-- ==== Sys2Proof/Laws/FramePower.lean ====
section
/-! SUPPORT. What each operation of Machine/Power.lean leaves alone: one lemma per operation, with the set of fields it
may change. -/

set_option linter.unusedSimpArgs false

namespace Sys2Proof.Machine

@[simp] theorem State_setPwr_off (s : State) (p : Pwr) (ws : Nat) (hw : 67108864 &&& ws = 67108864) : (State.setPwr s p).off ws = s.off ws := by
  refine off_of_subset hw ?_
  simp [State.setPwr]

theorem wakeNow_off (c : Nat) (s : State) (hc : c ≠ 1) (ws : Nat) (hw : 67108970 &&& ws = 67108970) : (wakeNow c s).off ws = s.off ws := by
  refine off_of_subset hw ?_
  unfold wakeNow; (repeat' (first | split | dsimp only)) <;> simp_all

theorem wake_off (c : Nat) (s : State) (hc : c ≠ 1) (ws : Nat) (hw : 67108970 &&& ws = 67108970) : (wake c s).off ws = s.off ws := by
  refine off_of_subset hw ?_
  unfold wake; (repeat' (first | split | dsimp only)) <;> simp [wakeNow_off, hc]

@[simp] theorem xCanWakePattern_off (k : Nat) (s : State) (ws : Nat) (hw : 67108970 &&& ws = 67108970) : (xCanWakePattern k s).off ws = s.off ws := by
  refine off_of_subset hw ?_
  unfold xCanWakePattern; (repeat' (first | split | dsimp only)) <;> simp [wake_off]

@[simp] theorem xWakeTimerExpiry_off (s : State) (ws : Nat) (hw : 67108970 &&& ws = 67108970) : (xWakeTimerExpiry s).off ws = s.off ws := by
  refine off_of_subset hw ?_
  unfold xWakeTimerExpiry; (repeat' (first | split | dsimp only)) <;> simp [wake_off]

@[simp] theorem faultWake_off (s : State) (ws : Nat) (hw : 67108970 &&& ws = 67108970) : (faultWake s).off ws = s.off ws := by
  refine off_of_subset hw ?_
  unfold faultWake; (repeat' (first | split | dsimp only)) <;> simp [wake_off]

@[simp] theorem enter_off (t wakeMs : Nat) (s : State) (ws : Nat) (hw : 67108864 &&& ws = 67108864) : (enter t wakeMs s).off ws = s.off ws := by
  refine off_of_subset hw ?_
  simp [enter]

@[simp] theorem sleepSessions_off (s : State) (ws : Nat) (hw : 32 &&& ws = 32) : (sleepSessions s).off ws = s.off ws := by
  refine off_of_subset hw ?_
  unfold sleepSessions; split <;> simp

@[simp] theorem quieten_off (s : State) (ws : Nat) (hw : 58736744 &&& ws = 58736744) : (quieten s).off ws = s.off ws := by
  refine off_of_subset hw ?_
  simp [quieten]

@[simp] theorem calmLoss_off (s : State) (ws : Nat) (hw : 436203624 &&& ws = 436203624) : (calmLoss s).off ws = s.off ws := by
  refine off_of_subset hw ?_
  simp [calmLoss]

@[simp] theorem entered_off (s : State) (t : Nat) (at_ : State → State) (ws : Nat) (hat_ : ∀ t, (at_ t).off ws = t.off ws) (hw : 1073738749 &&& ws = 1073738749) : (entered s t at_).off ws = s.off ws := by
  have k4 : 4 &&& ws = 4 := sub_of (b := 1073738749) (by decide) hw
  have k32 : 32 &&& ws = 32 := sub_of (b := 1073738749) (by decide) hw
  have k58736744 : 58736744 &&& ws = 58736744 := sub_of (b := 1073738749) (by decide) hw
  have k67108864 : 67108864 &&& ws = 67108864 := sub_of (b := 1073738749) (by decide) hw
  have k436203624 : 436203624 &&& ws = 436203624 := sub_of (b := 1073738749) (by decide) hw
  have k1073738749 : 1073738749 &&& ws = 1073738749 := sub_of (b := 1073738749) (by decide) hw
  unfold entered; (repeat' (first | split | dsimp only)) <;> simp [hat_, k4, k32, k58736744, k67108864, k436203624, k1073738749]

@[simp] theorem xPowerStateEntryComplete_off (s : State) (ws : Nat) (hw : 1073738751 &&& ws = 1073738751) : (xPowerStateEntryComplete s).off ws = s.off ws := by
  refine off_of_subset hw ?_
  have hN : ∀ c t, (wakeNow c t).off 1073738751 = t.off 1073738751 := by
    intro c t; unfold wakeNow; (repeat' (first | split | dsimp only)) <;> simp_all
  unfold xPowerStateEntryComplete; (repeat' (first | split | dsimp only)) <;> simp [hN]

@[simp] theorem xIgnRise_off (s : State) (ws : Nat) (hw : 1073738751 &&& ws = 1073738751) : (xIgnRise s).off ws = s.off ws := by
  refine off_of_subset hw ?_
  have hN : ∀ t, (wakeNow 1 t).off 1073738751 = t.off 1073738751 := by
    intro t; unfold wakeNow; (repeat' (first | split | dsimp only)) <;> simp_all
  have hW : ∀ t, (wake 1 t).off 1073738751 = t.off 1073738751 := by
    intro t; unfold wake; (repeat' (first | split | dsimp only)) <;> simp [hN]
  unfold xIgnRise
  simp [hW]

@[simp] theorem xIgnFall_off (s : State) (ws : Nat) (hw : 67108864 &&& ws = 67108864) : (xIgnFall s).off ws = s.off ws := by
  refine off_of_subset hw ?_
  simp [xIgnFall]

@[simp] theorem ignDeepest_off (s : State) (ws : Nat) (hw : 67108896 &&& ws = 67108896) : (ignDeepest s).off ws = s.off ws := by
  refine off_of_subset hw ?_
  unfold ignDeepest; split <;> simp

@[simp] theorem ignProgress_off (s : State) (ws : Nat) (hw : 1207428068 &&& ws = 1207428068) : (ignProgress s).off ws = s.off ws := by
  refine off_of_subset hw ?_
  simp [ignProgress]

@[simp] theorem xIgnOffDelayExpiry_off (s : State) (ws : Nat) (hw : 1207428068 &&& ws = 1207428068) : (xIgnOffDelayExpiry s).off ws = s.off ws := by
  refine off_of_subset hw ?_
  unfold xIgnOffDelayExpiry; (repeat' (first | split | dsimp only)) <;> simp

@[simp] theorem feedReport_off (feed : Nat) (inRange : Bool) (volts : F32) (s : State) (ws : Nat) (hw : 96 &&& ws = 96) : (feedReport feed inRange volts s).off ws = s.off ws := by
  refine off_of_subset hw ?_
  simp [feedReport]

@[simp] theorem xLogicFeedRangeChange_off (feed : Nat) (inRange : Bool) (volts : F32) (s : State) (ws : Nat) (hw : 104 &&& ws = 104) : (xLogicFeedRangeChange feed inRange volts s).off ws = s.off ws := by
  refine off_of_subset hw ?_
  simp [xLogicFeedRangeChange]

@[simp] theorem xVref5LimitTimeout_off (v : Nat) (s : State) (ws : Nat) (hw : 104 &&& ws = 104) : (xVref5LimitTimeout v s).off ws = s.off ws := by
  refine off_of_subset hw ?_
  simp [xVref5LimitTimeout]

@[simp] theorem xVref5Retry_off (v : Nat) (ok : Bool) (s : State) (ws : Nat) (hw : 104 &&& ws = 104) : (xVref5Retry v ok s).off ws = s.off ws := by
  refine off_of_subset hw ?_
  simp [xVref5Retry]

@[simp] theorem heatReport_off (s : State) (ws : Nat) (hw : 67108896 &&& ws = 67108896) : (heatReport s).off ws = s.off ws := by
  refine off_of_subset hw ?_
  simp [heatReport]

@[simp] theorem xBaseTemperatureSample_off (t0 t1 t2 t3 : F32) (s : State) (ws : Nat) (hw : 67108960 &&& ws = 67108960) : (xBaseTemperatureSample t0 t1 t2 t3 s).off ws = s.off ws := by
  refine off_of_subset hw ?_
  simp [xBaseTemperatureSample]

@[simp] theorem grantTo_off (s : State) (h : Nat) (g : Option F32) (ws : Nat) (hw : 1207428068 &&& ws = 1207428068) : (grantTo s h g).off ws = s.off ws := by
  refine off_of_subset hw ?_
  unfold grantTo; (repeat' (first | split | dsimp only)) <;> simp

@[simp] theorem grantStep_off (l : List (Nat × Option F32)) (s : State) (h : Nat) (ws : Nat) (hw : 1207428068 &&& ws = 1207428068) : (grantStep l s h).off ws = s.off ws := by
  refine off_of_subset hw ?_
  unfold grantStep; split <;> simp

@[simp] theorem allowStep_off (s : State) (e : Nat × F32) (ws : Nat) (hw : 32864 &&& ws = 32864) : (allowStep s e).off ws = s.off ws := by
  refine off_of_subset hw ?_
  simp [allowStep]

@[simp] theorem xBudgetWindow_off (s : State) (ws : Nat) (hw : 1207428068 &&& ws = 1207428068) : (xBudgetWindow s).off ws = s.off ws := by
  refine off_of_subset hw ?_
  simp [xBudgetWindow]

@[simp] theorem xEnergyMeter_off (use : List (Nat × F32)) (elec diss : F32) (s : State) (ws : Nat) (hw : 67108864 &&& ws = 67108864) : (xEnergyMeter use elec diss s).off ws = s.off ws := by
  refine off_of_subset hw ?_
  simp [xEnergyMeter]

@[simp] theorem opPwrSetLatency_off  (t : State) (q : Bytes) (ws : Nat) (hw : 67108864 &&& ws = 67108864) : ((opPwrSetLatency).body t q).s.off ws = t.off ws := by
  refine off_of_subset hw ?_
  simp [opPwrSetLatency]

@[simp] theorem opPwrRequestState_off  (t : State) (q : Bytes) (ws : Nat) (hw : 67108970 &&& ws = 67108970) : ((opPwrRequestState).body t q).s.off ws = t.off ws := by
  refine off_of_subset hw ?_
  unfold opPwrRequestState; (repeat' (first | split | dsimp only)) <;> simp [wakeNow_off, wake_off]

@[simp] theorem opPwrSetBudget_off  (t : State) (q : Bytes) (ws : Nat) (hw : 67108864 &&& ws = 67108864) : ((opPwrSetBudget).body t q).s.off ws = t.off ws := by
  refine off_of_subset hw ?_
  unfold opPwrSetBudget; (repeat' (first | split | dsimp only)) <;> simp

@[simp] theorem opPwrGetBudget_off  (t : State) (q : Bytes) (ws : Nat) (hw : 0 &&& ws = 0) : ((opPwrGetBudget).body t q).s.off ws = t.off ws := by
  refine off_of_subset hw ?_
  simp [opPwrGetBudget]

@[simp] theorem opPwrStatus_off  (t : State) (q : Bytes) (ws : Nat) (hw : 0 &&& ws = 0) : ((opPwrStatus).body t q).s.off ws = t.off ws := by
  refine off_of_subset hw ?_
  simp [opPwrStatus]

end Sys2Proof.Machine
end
#####
--- Activity ---
Every line from the one containing "unfold opPwrRequestState; (repeat'" to the final line of the listing above should be set down exactly, with nothing added.

--- Written response ---
  unfold opPwrRequestState; (repeat' (first | split | dsimp only)) <;> simp [wakeNow_off, wake_off]

@[simp] theorem opPwrSetBudget_off  (t : State) (q : Bytes) (ws : Nat) (hw : 67108864 &&& ws = 67108864) : ((opPwrSetBudget).body t q).s.off ws = t.off ws := by
  refine off_of_subset hw ?_
  unfold opPwrSetBudget; (repeat' (first | split | dsimp only)) <;> simp

@[simp] theorem opPwrGetBudget_off  (t : State) (q : Bytes) (ws : Nat) (hw : 0 &&& ws = 0) : ((opPwrGetBudget).body t q).s.off ws = t.off ws := by
  refine off_of_subset hw ?_
  simp [opPwrGetBudget]

@[simp] theorem opPwrStatus_off  (t : State) (q : Bytes) (ws : Nat) (hw : 0 &&& ws = 0) : ((opPwrStatus).body t q).s.off ws = t.off ws := by
  refine off_of_subset hw ?_
  simp [opPwrStatus]

end Sys2Proof.Machine
end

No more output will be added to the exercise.